11/12/2024 | Press release | Archived content
Home» MedPAC to Analyze MA Network Adequacy, including PAC Access
In a move that acknowledges concerns LeadingAge and other providers have raised in recent years, the Medicare Payment Advisory Commission (MedPAC) initiated work on Medicare Advantage (MA) plan provider networks at its November 8 meeting.
Fleshing out the goals for the research and analysis staff will undertake on this topic, Commissioner Chair Dr.
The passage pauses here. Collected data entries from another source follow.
/-- A dip: its cause is logged, the sections are written, and all that flash does not hold is lost. The module is Dipping
until it is Dark (log 14). In Dark no dip runs and every rail is removed (R570, R588). -/
def State.dipRun (s : State) (cause : DipCause) (code : Option Nat) (d : DipObs) (bank : Bool) : State :=
  if s.mod.state = .dark then s.powerLost .dark
  else if s.mod.state = .dipping then s
  else
    let s := match code with | some c => s.logErr { code := c } | none => s
    let s := s.tornRecords.writeDip cause d.committed d.bankStart
    let s := { s with dip := { s.dip with energy := if bank then d.energy else 0, duration := d.duration, bankEnd := d.bankEnd },
                      bank := { s.bank with drained := s.bank.drained || bank },
                      prov := { s.prov with force := s.prov.force || (s.test.mode && decide (cause = DipCause.reset)) } }
    s.powerLost .dipping

/-- The end of a dip: VCTL is off, and with it the mailboxes (Table 15.5, step 8). -/
def State.dipEnd (s : State) : State :=
  if s.mod.state = .dipping then { s with mod := { s.mod with state := .dark }, boxes := List.replicate 17 {} } else s

def execBrownout (d : DipObs) (s : State) : Res := .next (s.dipRun .brownout (some 0x2050) d true)
def execOvervoltage (d : DipObs) (s : State) : Res := .next (s.dipRun .overvoltage (some 0x2057) d true)

/-- RIDE_THROUGH: counted, no response. -/
def execRideThrough (s : State) : Res :=
  .next (if s.mod.state = .dark ∨ s.mod.state = .dipping then s else { s with power := { s.power with ride := s.power.ride + 1 } })

/-- PRSNT_N_ASSERTED: the input switch closes. -/
def execPrsntNAsserted (s : State) : Res :=
  .next { s with pins := { s.pins with prsnt := false }, power := { s.power with switchOn := true } }

/-- PRSNT_N_DEASSERTED: the switch opens and the module dips from the bank as for a brownout; the input is absent from
then on. -/
def execPrsntNDeasserted (d : DipObs) (s : State) : Res :=
  let s := if s.power.switchOn then s.dipRun .brownout (some 0x2050) d true else s
  .next { s with pins := { s.pins with prsnt := true }, power := { s.power with switchOn := false, stopped := false } }

/-- A reset: the dip runs from VIN with cause reset (R575, R638). -/
def State.resetDip (s : State) (d : DipObs) : State :=
  if s.mod.boundaryScan ∨ s.mod.state = .dark then s else s.dipRun .reset none d false

/-- MRST_N low for `us` microseconds (0: less than one): below 1 ignored, from 10 a reset, between either (R638). -/
def execMrstN (us : Nat) (d : DipObs) (s : State) : Res :=
  .next (if 10 ≤ us ∨ (1 ≤ us ∧ Config.shortMrst s.free) then ({ s with free := s.free + 1 }).resetDip d else { s with free := s.free + 1 })

/-- MODULE_RESET: a write of 1 to 0x1020:03 by the maintainer. -/
def execModuleReset (via : Via) (d : DipObs) (s : State) : Res :=
  .next (s.guard via 0x1020 3 (fun s => (s.answer .ok).resetDip d))

/-! ### PCIe resets (R639) -/

/-- A queue pair after a reset of its function: disabled, its commands, completions and waiting notifications gone. -/
def QPState.resetPair (q : QPState) : QPState := { q with enable := false, held := [], comp := none, cmds := [], ring := [] }

/-- Reset of every function of the endpoint. -/
def State.pcieReset (s : State) : State :=
  { s with qps := s.qps.map QPState.resetPair, boxes := s.boxes.map (fun _ => {}) }
/-- The module looks for a clock on REFCLK± (R642), whose level no row of the table carries. -/
def State.findClock (s : State) : State :=
  { s with pins := { s.pins with refclk := Config.refclk s.free }, free := s.free + 1 }
/-- PERST#: the endpoint's functions are reset, and at its release a powered module takes the clock that is on REFCLK±, or without
one its own under SRIS (R642). -/
def State.perst (s : State) : State :=
  let s := s.pcieReset
  if s.power.railsUp then s.findClock else s
/-- Whether the endpoint runs from its own unspread clock under SRIS, rather than with the host's common clock (R642). -/
def State.sris (s : State) : Bool := !s.pins.refclk
/-- Reset of one virtual function. -/
def State.vfReset (s : State) (p : Nat) : State :=
  { s with qps := s.qps.modify (17 + p) QPState.resetPair, boxes := s.boxes.set (p + 1) {} }

def execPerst (s : State) : Res := .next s.perst
def execFunctionLevelReset (fn : Nat) (s : State) : Res :=
  .next (if fn = 0 then s.pcieReset else if fn ≤ 16 then s.vfReset (fn - 1) else s)

/-! ### Power-on (R563, R517, R592, R621) -/

/-- Domains at the end of Table 15.4: fabrics at 0.72 V, the fixed ones at their setpoints. -/
def powerOnDoms : Tbl Domain :=
  (List.range 16).map (fun i => (64 + i, { state := .on, mv := if i < 4 then 720 else if i = 15 then 800 else 750 }))

/-- The boot ROM's choice of a firmware slot: the one to activate or the active one, else the other (R517, R518). -/
def State.boot (s : State) : State :=
  let first := if s.fw.activate then 1 - s.fw.active else s.fw.active
  let ok := fun (k : Nat) => match s.fw.slots.getD k none with | some f => s.fwOk f | none => false
  let take := fun (s : State) (k : Nat) =>
    match s.fw.slots.getD k none with
    | some f => { s with
        fw := { s.fw with active := k, activate := false, measure := sha384 (fwSigned f),
                          inactive := if ok (1 - k) then 2 else if s.fw.slots.getD (1 - k) none = none then 0 else 3 },
        mod := { s.mod with fwVersion := fwBuild f } }
    | none => s
  if ok first then take s first
  else if ok (1 - first) then take (s.logErr { code := 0x1101, detail0 := first }) (1 - first)
  else
    let s := { s with doms := [(79, { state := .on, mv := 800 })], fw := { s.fw with activate := false },
                      mod := { s.mod with state := .struck, limited := true } }
    s.logErr { code := 0x1102, handling := .strike }

/-- Whether the turn-on condition finds the module Dark with its switch closed. -/
def State.canTurnOn (s : State) : Bool :=
  decide (s.mod.state = .dark) && s.power.switchOn && !s.power.stopped && !s.mod.boundaryScan && !s.power.railsUp

/-- TURN_ON: a dip that had begun has ended; Table 15.4 runs, the clock on REFCLK± is looked for (R642), and the boot ROM verifies
the slots. Proving follows. -/
def State.turnOn (s : State) : State :=
  let s := s.dipEnd
  if ¬ s.canTurnOn then s
  else ({ s with power := { s.power with railsUp := true }, doms := powerOnDoms, mod := { s.mod with ref := 0 } }).findClock.boot

def execTurnOn (s : State) : Res := .next s.turnOn

/-- The sequence of Table 15.4 stops: 0x2058, every rail removed, Dark until the input has been absent (R563, R567). -/
def State.powerOnStop (s : State) (r : ErrRec) : State :=
  let s := s.logErr { r with code := 0x2058 }
  let l := s.log
  let s := s.powerLost .dark
  { s with log := l, power := { s.power with stopped := true } }

/-- POWER_ON_STEP_TIMEOUT: steps 2 to 6 stop the sequence, with 0x2058 and the module Dark until its input has been
absent; step 7 only fails the bank's measurement (R563). -/
def State.powerOnTimeout (s : State) (n : Nat) : State :=
  if ¬ (s.power.railsUp ∧ s.mod.state = .dark ∧ ¬ s.mod.boundaryScan) then s
  else if n = 7 then { s with bank := { s.bank with late := true } }
  else if 2 ≤ n ∧ n ≤ 6 then s.powerOnStop { code := 0x2058, detail0 := n }
  else s
def execPowerOnStepTimeout (n : Nat) (s : State) : Res := .next (s.powerOnTimeout n)

/-- BOUNDARY_SCAN_ENTRY: with the turn-on condition, steps 1 to 6 run and no firmware starts; at any other time the pin is
ignored and 0x9105 logged once per Proving (R588, R621). -/
def State.scanEntry (s : State) : State :=
  let s := s.dipEnd
  if s.canTurnOn then
    { s with power := { s.power with railsUp := true }, doms := powerOnDoms, mod := { s.mod with boundaryScan := true, ref := 0 },
             test := { s.test with scan := scanChain } }
  else if s.mod.state = .dark ∨ s.mod.bscanLogged then s
  else ({ s with mod := { s.mod with bscanLogged := true } }).logErr { code := 0x9105 }
def execBoundaryScanEntry (s : State) : Res := .next s.scanEntry

/-- The instruction that a code in an instruction register selects: one outside those listed selects BYPASS (R622). -/
def scanSelect (irLen code : Nat) : ScanInstr :=
  let c := code % 2 ^ irLen
  ((([(0, ScanInstr.samplePreload), (1, .extest), (2, .idcode), (3, .clamp), (4, .highz)] : List (Nat × ScanInstr)).find?
    (fun e => decide (Config.scanCode irLen e.1 % 2 ^ irLen = c))).map (·.2)).getD .bypass

/-- A scan of the chain's instruction registers in boundary-scan mode: a code for each device, from TDI on (R622). No row of the
table drives the test access port (log 41). -/
def State.scanIr (s : State) (codes : List Nat) : State :=
  if s.mod.boundaryScan then
    { s with test := { s.test with scan := (s.test.scan.zip codes).map (fun (d, c) => { d with ir := scanSelect d.irLen c }) } }
  else s

/-- The data register that a device's instruction places between TDI and TDO, as it captures: its length and value; the boundary
register's length is not in the manual. -/
def ScanDev.data (d : ScanDev) : Option (Nat × Nat) :=
  match d.ir with
  | .idcode => some (32, d.code.toNat)
  | .samplePreload => none
  | .extest => none
  | _ => some (1, 0)

/-! ### Setpoints (R561, R79) -/

/-- Lowers a domain by 10 mV within its range, and with it every neighbour that would be left more than 100 mV above. -/
def State.stepDown (fuel : Nat) (s : State) (d : Nat) : State :=
  match fuel with
  | 0 => s
  | k + 1 =>
    if ¬ domVariable d ∨ ¬ s.domOn d ∨ (s.dom d).mv ≤ domFloor d then s
    else
      let s := s.setMv d ((s.dom d).mv - 10)
      ((neighbours d).filter (fun n => s.domOn n && decide ((s.dom d).mv + 100 < (s.dom n).mv))).foldl (fun s n => State.stepDown k s n) s

/-- What a domain may rise to: the target and any region cap; not while it is critical or being corrected. -/
def State.ceiling (s : State) (d : Nat) : Nat := min s.power.targetMv (s.regionCap d)
def State.mayRise (fuel : Nat) (s : State) (d : Nat) : Bool :=
  match fuel with
  | 0 => false
  | k + 1 =>
    domVariable d && s.domOn d && !(s.dom d).critical && !s.regionBusy d && decide ((s.dom d).mv + 10 ≤ s.ceiling d)
      && decide (10 ≤ (s.dom d).since)
      && (neighbours d).all (fun n => !s.domOn n || decide ((s.dom d).mv + 10 ≤ (s.dom n).mv + 100) || State.mayRise k s n)

/-- Raises a domain by 10 mV, no more often than each 1 ms, with the neighbours that must move with it. -/
def State.stepUp (fuel : Nat) (s : State) (d : Nat) : State :=
  match fuel with
  | 0 => s
  | k + 1 =>
    if ¬ State.mayRise (k + 1) s d then s
    else
      let s := ((neighbours d).filter (fun n => s.domOn n && decide ((s.dom n).mv + 100 < (s.dom d).mv + 10))).foldl
        (fun s n => State.stepUp k s n) s
      (s.setMv d ((s.dom d).mv + 10)).updDom d (fun x => { x with since := 0 })

/-! ### THERMAL_SAMPLE (R564, R566) -/

/-- A domain at or above 105 degrees C: 0x2055 once per occurrence; a tile group is held, any other domain, or the fourth
tile group, makes the module Strike. -/
def State.critical (s : State) (d : Nat) : State :=
  if (s.dom d).critical then s
  else
    let s := s.updDom d (fun x => { x with critical := true })
    let many := decide (4 ≤ (s.doms.filter (fun x => decide (x.1 < 64) && x.2.critical)).length)
    let fatal := many || decide (64 ≤ d)
    let s := s.logErr { code := 0x2055, handling := if fatal then .strike else .event, siteKind := .domain, site := siteNum d }
    if fatal then s.strike else s

/-- One domain of a sample that began in state `s0`: a domain moves by one step a sample, its neighbours' steps counted
(R561). -/
def State.thermalOne (s0 s : State) (r : JReading) : State :=
  let d := r.dom
  let down := fun (s : State) => if (s.dom d).mv = (s0.dom d).mv then s.stepDown 8 d else s
  if 79 ≤ d ∨ ¬ s.domOn d then s
  else
    let s := s.updDom d (fun x => { x with junction := r.junction, since := x.since + 1,
                                           critical := x.critical && decide (800 ≤ r.junction) })
    let s := if 840 ≤ r.junction then s.critical d else s
    if ¬ domVariable d ∨ ¬ s.domOn d then s
    else if s.power.targetMv < (s.dom d).mv ∨ (s.dom d).critical then down s
    else if 760 ≤ r.junction then
      let s := if (s.dom d).thermal then s
        else (s.updDom d (fun x => { x with thermal := true })).logErr { code := 0x2054, siteKind := .domain, site := siteNum d }
      down s
    else if r.junction ≤ 720 ∧ ¬ s.power.capOn then
      let s := s.stepUp 4 d
      if s.ceiling d ≤ (s.dom d).mv + 9 then s.updDom d (fun x => { x with thermal := false }) else s
    else s

/-- THERMAL_SAMPLE. -/
def execThermalSample (js : List JReading) (s : State) : Res :=
  .next (let s := js.foldl (State.thermalOne s) s
    { s with power := { s.power with hottest := js.foldl (fun m r => max m r.junction) (match js with | [] => s.power.hottest | r :: _ => r.junction) } })

/-- JUNCTION_CRITICAL_TIMEOUT: a tile group that has not fallen below 100 degrees C within 10 ms is retired (R566). -/
def execJunctionCriticalTimeout (d : Nat) (s : State) : Res :=
  .next (if d < 64 ∧ (s.dom d).critical then (s.retireGroup d 0x2055).dropDomain d else s)

/-! ### POWER_CAP_SAMPLE (R514, R565, R68) -/

/-- Energy of slot p over one sample: its groups' measured power and the fixed power of its granules, for 100
microseconds. -/
def State.sampleEnergy (s : State) (p : Nat) : State :=
  let ks := (s.slot p).granules
  let mw := ((ks.flatMap groupsOf).map (fun d => (s.dom d).mw)).sum + ks.length * s.energy.getD 5 0
  if ks = [] then s else s.energyPj p (mw * 100000)

/-- The cap: above it every tile-group domain that is on falls by one step, with 0x2056 at the start; once `calm` (50 W
below for 1 ms) they rise again. -/
def State.capStep (s : State) (w : Nat) (calm : Bool) : State :=
  let on := (List.range 64).filter (fun d => s.domOn d)
  if s.power.capW < w then
    let s := if s.power.capOn then s else ({ s with power := { s.power with capOn := true } }).logErr { code := 0x2056, detail0 := w }
    let s0 := s
    on.foldl (fun s d => (if (s.dom d).mv = (s0.dom d).mv then s.stepDown 8 d else s).updDom d (fun x => { x with cap := true })) s
  else if s.power.capOn ∧ calm then
    let s := on.foldl (fun s d => if (s.dom d).thermal then s else s.stepUp 4 d) s
    if on.all (fun d => (s.dom d).thermal || decide (s.ceiling d ≤ (s.dom d).mv + 9)) then
      { s with power := { s.power with capOn := false }, doms := tmap (fun _ x => { x with cap := false }) s.doms }
    else s
  else s

/-- POWER_CAP_SAMPLE: input voltage, input power, die power, power of each domain; 2,500 periods of the module reference pass. -/
def execPowerCapSample (vin w die : Nat) (mw : List (Nat × Nat)) (calm : Bool) (s : State) : Res :=
  .next (if s.mod.state = .dark ∨ s.mod.state = .dipping then s
    else
      let s := mw.foldl (fun s (d, m) => if s.domOn d then s.updDom d (fun x => { x with mw := m }) else s) s
      let s := { s with power := { s.power with vin := vin, inW := w, dieW := die }, mod := { s.mod with ref := (s.mod.ref + 2500) % 2 ^ 64 } }
      let s := (List.range 16).foldl State.sampleEnergy s
      s.capStep w calm)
Michael Chernew summarized that "Right now, we are just trying to understand if there is a problem and what it is," and what are beneficiaries' experience with these provider networks related to access and quality.
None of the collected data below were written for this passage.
-- ==== Sys2Proof/Machine/Load.lean ====
section
/-! DEFINITION. The commands of a queue pair: LOAD_IMAGE with what it writes, the checkpoint export and import over port F, and
CHECKPOINT_META (10 R360, 12 R474, 13 R507, R508, 14 Tables 14.11 to 14.13). -/

namespace Sys2Proof.Machine

/-- Fields of a command entry (Table 14.11). -/
def ceOp (e : BitVec 512) : Nat := fld e 511 504
def ceAddr (e : BitVec 512) : Nat := fld e 479 416
def ceLen (e : BitVec 512) : Nat := fld e 415 384
def ceArg (e : BitVec 512) : Nat := fld e 383 320
/-- ARG of a new run. -/
def newRun : Nat := 0xFFFFFFFFFFFFFFFF

/-- Runs a command of a pair: it is the pair's oldest, no completion waits, and it is not refused before it begins. After it,
commands that are refused outright are taken. -/
def State.runCmd (s : State) (q : QPair) (op : Nat) (e : BitVec 512) (f : State → Nat → State) : State :=
  let i := pairOf q
  let x := s.qp i
  if ¬ s.pairOpen i ∨ ¬ x.enable ∨ x.comp.isSome ∨ x.cmds.head? ≠ some e ∨ ceOp e ≠ op ∨ s.cmdCode i e ≠ 0 ∨ s.cmdRuns i then s
  else State.pumpPair 5000 (f s i) i

/-! ### What a load writes (R179, R253, R338, R342, R360, R388) -/

/-- Step from which the image starts. -/
def imStart (im : Image) : Nat := (imDescs im).headD (0, 0) |>.2 |> dStart

/-- A bucket at load. -/
def bucketAtLoad (step : Nat) (d : BitVec 128) : Bucket :=
  { desc := d, base := (step : Int) - 1, lastSum := (step : Int) - 1, lastRes := (step : Int) - 1,
    scaleC := List.replicate (bkBlocks d) 0xFF, scaleR := List.replicate (bkBlocks d) 0xFF }

/-- The slot's bookkeeping of a loaded image. -/
def Slot.setImage (x : Slot) (im : Image) (place : Nat × Nat) (step : Nat) : Slot :=
  { x.withImage im with
    measure := sha384 im.bytes, stage := place.1, replica := place.2,
    stages := (im.placeHdr.map phStages).getD 1, replicas := imReplicas im, satLimit := (im.placeHdr.map phSat).getD 0,
    buckets := im.buckets.map (bucketAtLoad step),
    seq := { x.seq with step := step, mbPerStep := sdMb im.stash, start := step, issued := false, nextMb := 0, clips := 0, stopped := false, byHost := false,
                        versions := (im.wsets.filter (fun w => !wsFrozen w)).foldl (fun t w => tput t (wsTensor w) step) [] } }

/-- Loads handles into the tiles and declares the queues. -/
def State.loadTiles (s : State) (p : Nat) (im : Image) : State :=
  let s := im.tiles.foldl (fun s t => let n := s.phys t.tile; s.setTile n (s.loadHandles p (s.tile n) t).1) s
  { s with queues := (imQueues im p).foldl (fun t q => tput t q.1 q.2) s.queues }

/-- Writes the frozen working copies from the image (R250, R507). -/
def State.loadFrozen (s : State) (p : Nat) (im : Image) : State :=
  (im.wsets.filter wsFrozen).foldl (fun s w =>
    match im.frozen.find? (fun f => decide (f.1 = wsTensor w)) with
    | some f => s.putWords p ((bytesWords f.2).mapIdx (fun i c => (wsCopy w * unit64 + 16 * i, c)))
    | none => s) s

/-- Chip headers, descriptors and retention descriptors reach the chips, and the counts are set. -/
def State.loadChips (s : State) (p : Nat) (im : Image) (step : Nat) : State :=
  (im.chips.mapIdx (fun n c => (n, c))).foldl (fun s (n, c) =>
    let s := c.descs.foldl (fun s d => s.loadChip p n (.desc d)) (s.loadChip p n (.header c.header))
    (s.loadChip p n (.retention c.retention)).updChipSlot p n (fun k => { k with shards := k.shards.map (fun h => { h with count := step }) })) s

/-- Every part of a load but the trainable state. -/
def State.loadShell (s : State) (p : Nat) (im : Image) (step : Nat) : State :=
  let s := s.updSlot p (fun x => x.setImage im (s.placeOf im) step)
  ((s.loadTiles p im).loadChips p im step).loadFrozen p im

/-- Seed and schedules of the image. -/
def State.loadRates (s : State) (p : Nat) (im : Image) : State :=
  let s := s.updSlot p (fun x => { x with seed := { image := im.seed, inForce := im.seed, staged := im.seed } })
  (im.scheds.mapIdx (fun k c => (k, c))).foldl (fun s (k, c) => s.loadChip p 0 (.sched k c)) s

/-- A new run: the values the image supplies, and working copies made from the masters. -/
def State.loadState (s : State) (p : Nat) (im : Image) (step : Nat) : State :=
  let s := (im.chips.mapIdx (fun n c => (n, c))).foldl (fun s (n, c) =>
    (c.inits.mapIdx (fun i v => (i, v))).foldl (fun s (i, v) => s.loadChip p n (.init i v)) s) s
  (s.shardList p).foldl (fun s (n, i) =>
    let s := if step = 0 then s else (s.copyFromMasters p n i (step - 1)).1
    (s.copyFromMasters p n i step).1) s

/-- LOAD_IMAGE of a slot with no state to take: a new run, or an image without a shard on this module. -/
def State.loadNew (s : State) (p : Nat) (im : Image) (step : Nat) : State :=
  (((s.loadShell p im step).loadRates p im).loadState p im step).slotTo p .running

/-- LOAD_IMAGE of a Restored slot: counts, torn marks and saturation are those the dip saved; nothing trainable is written. -/
def State.loadRestored (s : State) (p : Nat) (im : Image) : State :=
  let x := s.slot p
  let s := s.loadShell p im x.seq.step
  let s := x.saved.foldl (fun s (v : ShardSave) => s.updShard p v.chip v.ix (fun h =>
    { h with count := v.count, torn := v.torn, saturated := v.saturated,
             retStep := if s.half (s.chipSlot p v.chip).retention = 0 then none
                        else if v.torn then some v.count else if v.count = 0 then none else some (v.count - 1) })) s
  s.updSlot p (fun y => { y with seq := { y.seq with versions := x.seq.versions, stopped := true } })

/-! ### The checkpoint store on port F (R474, R508) -/

/-- Whether a checkpoint store can be reached: the slot holds a checkpoint key and F is up. -/
def State.storeUp (s : State) (p : Nat) : Bool := (s.slot p).ckptKey.isSome && decide ((s.port 5).state = .up)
He admitted there appears to be a problem as several commissioners expressed concerns about both the accuracy of provider directories and the mid-year network changes that place undue burden on beneficiaries as they either hunt for a new provider to continue their treatments/care or incur bills for the full cost of care to maintain a current provider that is now out-of-network.
Commission staff will specifically aim to better understand provider participation in MA networks, which providers enrollees are using, and the impact of MA network adequacy standards on enrollees' ability to access to care. Additionally, in a new-for-MedPAC topic area, staff intend to compare data to identify provider participation trends and patterns in MA and Medicare fee-for-service (FFS), including provider and plan characteristics, changes in provider participation year-over-year, and the quality delivered by these networks.
Commissioners sought additional granularity in the work ahead including asking staff to look at access to care and network adequacy by provider types specifically calling out a need to examine post-acute care (PAC) access and quality within MA networks.
LeadingAge will continue to track this work and provide input on member concerns related to quality skilled nursing facilities and home health agencies being left out of networks because plans have said they are too small, and the administrative burden of credentialing requirements. We are pleased the Commission agrees that this is important and necessary work.